[Dataset entries]
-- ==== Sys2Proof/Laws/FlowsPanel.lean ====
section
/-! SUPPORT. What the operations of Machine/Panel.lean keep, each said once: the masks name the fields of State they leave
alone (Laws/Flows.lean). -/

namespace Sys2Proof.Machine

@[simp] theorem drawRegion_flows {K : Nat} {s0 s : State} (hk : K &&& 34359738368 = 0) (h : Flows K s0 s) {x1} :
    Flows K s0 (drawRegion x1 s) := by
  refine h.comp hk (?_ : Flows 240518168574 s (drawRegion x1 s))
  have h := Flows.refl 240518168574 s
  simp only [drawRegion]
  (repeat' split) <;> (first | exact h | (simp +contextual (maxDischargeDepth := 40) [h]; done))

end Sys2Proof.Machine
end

==

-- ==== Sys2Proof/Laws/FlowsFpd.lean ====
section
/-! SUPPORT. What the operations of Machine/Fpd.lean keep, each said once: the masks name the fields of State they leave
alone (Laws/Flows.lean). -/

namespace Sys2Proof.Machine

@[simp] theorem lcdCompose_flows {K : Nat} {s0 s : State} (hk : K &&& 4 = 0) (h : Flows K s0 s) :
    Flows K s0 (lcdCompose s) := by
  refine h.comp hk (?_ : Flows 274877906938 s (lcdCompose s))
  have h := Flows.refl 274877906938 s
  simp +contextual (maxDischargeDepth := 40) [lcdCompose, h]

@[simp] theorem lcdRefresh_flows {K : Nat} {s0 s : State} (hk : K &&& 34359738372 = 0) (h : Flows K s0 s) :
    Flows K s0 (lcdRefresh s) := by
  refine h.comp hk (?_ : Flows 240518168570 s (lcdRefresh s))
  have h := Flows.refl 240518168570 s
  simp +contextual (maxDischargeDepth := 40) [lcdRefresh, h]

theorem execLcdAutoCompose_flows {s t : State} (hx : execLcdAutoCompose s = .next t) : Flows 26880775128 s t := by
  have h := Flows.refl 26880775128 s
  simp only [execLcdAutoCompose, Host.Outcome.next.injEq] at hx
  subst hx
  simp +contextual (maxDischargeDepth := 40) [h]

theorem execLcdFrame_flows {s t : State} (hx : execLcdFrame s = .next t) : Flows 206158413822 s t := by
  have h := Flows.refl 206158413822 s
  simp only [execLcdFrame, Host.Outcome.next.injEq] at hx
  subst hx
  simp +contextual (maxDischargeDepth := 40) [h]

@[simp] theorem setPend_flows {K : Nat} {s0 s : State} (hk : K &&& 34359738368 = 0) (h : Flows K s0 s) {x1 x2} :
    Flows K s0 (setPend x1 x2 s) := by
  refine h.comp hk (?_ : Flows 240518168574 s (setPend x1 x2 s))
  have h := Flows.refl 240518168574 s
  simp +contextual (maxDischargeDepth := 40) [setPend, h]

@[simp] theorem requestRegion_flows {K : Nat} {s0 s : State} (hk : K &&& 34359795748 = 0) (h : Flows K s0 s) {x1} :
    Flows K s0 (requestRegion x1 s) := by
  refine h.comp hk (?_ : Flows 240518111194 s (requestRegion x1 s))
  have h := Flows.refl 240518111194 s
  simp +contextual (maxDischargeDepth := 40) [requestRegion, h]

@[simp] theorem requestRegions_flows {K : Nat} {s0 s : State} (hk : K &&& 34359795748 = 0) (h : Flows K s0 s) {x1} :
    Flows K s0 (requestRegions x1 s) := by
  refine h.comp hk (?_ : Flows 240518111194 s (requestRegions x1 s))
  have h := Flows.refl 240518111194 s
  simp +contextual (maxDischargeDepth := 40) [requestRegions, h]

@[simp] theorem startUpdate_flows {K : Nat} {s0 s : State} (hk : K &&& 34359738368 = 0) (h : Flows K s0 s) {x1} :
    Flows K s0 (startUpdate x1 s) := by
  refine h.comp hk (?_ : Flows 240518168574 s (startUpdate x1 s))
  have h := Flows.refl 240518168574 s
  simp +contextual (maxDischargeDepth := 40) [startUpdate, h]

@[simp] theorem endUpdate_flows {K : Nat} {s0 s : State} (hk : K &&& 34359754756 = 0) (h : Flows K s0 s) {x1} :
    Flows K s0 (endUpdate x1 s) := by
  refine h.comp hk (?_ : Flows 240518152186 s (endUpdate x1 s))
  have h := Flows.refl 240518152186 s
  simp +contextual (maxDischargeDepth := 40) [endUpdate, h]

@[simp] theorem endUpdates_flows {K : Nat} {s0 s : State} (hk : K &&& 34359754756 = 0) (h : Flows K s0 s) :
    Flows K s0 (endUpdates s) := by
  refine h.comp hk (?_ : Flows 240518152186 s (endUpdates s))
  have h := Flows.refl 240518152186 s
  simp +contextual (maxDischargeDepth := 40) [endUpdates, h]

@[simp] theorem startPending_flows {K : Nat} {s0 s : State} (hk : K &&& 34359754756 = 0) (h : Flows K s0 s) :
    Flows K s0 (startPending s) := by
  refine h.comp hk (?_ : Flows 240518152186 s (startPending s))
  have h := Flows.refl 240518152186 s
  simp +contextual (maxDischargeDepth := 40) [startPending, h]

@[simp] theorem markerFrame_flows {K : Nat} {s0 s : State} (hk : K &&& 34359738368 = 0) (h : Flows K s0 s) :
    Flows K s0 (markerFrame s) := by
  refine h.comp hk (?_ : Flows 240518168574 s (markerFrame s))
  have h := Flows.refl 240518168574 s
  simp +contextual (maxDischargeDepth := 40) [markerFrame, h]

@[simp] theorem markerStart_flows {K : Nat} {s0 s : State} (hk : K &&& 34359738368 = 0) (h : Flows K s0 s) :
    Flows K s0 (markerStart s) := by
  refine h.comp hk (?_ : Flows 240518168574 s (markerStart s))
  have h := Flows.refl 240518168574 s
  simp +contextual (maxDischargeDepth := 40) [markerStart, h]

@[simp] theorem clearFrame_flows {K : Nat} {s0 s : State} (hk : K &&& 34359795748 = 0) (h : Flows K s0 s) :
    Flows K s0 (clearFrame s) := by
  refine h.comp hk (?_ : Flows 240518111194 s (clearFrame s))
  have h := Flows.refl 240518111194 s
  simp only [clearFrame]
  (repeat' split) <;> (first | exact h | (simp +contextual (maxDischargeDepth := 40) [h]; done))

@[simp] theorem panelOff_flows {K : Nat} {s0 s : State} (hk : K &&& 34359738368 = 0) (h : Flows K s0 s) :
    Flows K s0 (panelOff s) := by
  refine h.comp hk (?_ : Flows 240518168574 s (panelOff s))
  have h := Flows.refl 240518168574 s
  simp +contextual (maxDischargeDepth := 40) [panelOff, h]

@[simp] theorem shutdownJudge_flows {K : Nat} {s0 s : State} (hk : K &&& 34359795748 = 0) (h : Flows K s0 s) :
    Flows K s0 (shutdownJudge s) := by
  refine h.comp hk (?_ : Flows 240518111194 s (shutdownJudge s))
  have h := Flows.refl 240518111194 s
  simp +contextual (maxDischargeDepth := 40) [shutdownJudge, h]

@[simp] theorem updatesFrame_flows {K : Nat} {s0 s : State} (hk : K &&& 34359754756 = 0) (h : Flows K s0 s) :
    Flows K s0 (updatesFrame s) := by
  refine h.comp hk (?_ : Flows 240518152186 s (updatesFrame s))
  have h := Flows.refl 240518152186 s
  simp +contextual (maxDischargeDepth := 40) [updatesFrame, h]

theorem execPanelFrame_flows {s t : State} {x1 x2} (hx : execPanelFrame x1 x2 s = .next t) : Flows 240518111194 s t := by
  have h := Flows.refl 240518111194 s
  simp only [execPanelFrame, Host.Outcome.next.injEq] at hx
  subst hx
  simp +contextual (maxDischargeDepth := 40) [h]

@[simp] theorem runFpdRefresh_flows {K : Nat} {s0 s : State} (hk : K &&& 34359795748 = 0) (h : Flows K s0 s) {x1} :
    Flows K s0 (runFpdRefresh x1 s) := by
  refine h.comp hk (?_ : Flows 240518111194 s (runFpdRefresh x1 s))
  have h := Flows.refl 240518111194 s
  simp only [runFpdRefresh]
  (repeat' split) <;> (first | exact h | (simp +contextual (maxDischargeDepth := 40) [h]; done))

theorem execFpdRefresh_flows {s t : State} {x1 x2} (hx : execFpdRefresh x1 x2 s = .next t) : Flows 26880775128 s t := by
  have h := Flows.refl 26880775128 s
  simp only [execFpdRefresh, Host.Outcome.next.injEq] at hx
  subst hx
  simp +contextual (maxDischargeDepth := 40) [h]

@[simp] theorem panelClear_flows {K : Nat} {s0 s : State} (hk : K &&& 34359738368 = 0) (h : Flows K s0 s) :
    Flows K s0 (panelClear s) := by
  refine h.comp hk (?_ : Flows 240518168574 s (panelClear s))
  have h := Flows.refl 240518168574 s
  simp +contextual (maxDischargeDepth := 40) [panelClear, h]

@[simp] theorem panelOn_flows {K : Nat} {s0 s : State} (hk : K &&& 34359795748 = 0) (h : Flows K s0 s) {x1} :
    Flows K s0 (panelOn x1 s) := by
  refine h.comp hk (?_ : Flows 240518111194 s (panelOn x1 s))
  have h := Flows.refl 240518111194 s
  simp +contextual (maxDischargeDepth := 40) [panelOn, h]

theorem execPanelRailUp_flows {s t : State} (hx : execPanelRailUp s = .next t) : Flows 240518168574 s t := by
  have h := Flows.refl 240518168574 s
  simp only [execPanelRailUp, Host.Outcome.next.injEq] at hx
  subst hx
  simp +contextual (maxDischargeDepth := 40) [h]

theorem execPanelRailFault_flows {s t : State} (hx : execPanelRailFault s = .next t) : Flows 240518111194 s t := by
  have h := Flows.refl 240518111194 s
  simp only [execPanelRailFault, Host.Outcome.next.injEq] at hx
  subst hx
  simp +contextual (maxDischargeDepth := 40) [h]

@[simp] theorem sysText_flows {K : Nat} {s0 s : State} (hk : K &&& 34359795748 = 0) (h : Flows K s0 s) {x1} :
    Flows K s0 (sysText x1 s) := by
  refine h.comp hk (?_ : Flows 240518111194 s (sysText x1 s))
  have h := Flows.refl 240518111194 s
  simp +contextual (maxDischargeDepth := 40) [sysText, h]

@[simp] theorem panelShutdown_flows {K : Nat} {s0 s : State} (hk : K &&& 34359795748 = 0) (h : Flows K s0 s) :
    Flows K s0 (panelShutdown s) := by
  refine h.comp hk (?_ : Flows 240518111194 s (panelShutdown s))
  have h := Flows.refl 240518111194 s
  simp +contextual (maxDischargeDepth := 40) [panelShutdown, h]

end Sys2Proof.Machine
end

Task instructions » Look back at the entries above. Retype the line with "Flows K s0 (panelClear s) := by", the line with "Flows K s0 (sysText x1 s) := by", and all lines in between.

Completed task »
    Flows K s0 (panelClear s) := by
  refine h.comp hk (?_ : Flows 240518168574 s (panelClear s))
  have h := Flows.refl 240518168574 s
  simp +contextual (maxDischargeDepth := 40) [panelClear, h]

@[simp] theorem panelOn_flows {K : Nat} {s0 s : State} (hk : K &&& 34359795748 = 0) (h : Flows K s0 s) {x1} :
    Flows K s0 (panelOn x1 s) := by
  refine h.comp hk (?_ : Flows 240518111194 s (panelOn x1 s))
  have h := Flows.refl 240518111194 s
  simp +contextual (maxDischargeDepth := 40) [panelOn, h]

theorem execPanelRailUp_flows {s t : State} (hx : execPanelRailUp s = .next t) : Flows 240518168574 s t := by
  have h := Flows.refl 240518168574 s
  simp only [execPanelRailUp, Host.Outcome.next.injEq] at hx
  subst hx
  simp +contextual (maxDischargeDepth := 40) [h]

theorem execPanelRailFault_flows {s t : State} (hx : execPanelRailFault s = .next t) : Flows 240518111194 s t := by
  have h := Flows.refl 240518111194 s
  simp only [execPanelRailFault, Host.Outcome.next.injEq] at hx
  subst hx
  simp +contextual (maxDischargeDepth := 40) [h]

@[simp] theorem sysText_flows {K : Nat} {s0 s : State} (hk : K &&& 34359795748 = 0) (h : Flows K s0 s) {x1} :
    Flows K s0 (sysText x1 s) := by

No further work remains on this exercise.